DATA FOR THE TASK:
......
-- ==== Sys2Proof/Machine/IndexMem.lean ====
section
/-! DEFINITION. Index register and memory transfers (spec/43_index_mem.md). The three that access memory check their whole
range first and raise DataFault with nothing written (R185, R188). -/

namespace Sys2Proof.Machine

/-- LD I, NNN (R140). -/
def execLdI (nnn : BitVec 12) (s : State) : Host.Outcome State Fault Refusal := .next (s.setI (zextNNN nnn))

/-- ADD I, Vx (R141): `VF` is not written. -/
def execAddI (x : RegNo) (s : State) : Host.Outcome State Fault Refusal := .next (s.setI (s.I + zextByte (s.reg x)))

/-- LD F, Vx (R142): reads no memory. -/
def execLdF (x : RegNo) (s : State) : Host.Outcome State Fault Refusal := .next (s.setI (fontAddr (s.reg x)))

/-- LD B, Vx (R143): `I` is unchanged. -/
def execLdB (x : RegNo) (s : State) : Host.Outcome State Fault Refusal :=
  match s.storeBytes? (s.effAddr 0) (bcdDigits (s.reg x)) with
  | none => s.raise .dataFault (.ldB x)
  | some t => .next t

/-- LD [I], Vx (R144): V0..VX stored upward from `I`, then `I <- I + X + 1`. -/
def execStoreRegs (x : RegNo) (s : State) : Host.Outcome State Fault Refusal :=
  match s.storeBytes? (s.effAddr 0) (s.blockRegs x) with
  | none => s.raise .dataFault (.storeRegs x)
  | some t => .next (t.setI (s.blockNextI x))

/-- LD Vx, [I] (R145): V0..VX loaded upward from `I`, then `I <- I + X + 1`. -/
def execLoadRegs (x : RegNo) (s : State) : Host.Outcome State Fault Refusal :=
  match s.loadBytes? (s.effAddr 0) (blockCount x) with
  | none => s.raise .dataFault (.loadRegs x)
  | some bs => .next ((s.setRegs bs).setI (s.blockNextI x))

end Sys2Proof.Machine
end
......
All entries must be duplicated exactly, with none left out.

WRITTEN SOLUTION:
-- ==== Sys2Proof/Machine/IndexMem.lean ====
section
/-! DEFINITION. Index register and memory transfers (spec/43_index_mem.md). The three that access memory check their whole
range first and raise DataFault with nothing written (R185, R188). -/

namespace Sys2Proof.Machine

/-- LD I, NNN (R140). -/
def execLdI (nnn : BitVec 12) (s : State) : Host.Outcome State Fault Refusal := .next (s.setI (zextNNN nnn))

/-- ADD I, Vx (R141): `VF` is not written. -/
def execAddI (x : RegNo) (s : State) : Host.Outcome State Fault Refusal := .next (s.setI (s.I + zextByte (s.reg x)))

/-- LD F, Vx (R142): reads no memory. -/
def execLdF (x : RegNo) (s : State) : Host.Outcome State Fault Refusal := .next (s.setI (fontAddr (s.reg x)))

/-- LD B, Vx (R143): `I` is unchanged. -/
def execLdB (x : RegNo) (s : State) : Host.Outcome State Fault Refusal :=
  match s.storeBytes? (s.effAddr 0) (bcdDigits (s.reg x)) with
  | none => s.raise .dataFault (.ldB x)
  | some t => .next t

/-- LD [I], Vx (R144): V0..VX stored upward from `I`, then `I <- I + X + 1`. -/
def execStoreRegs (x : RegNo) (s : State) : Host.Outcome State Fault Refusal :=
  match s.storeBytes? (s.effAddr 0) (s.blockRegs x) with
  | none => s.raise .dataFault (.storeRegs x)
  | some t => .next (t.setI (s.blockNextI x))

/-- LD Vx, [I] (R145): V0..VX loaded upward from `I`, then `I <- I + X + 1`. -/
def execLoadRegs (x : RegNo) (s : State) : Host.Outcome State Fault Refusal :=
  match s.loadBytes? (s.effAddr 0) (blockCount x) with
  | none => s.raise .dataFault (.loadRegs x)
  | some bs => .next ((s.setRegs bs).setI (s.blockNextI x))

end Sys2Proof.Machine
end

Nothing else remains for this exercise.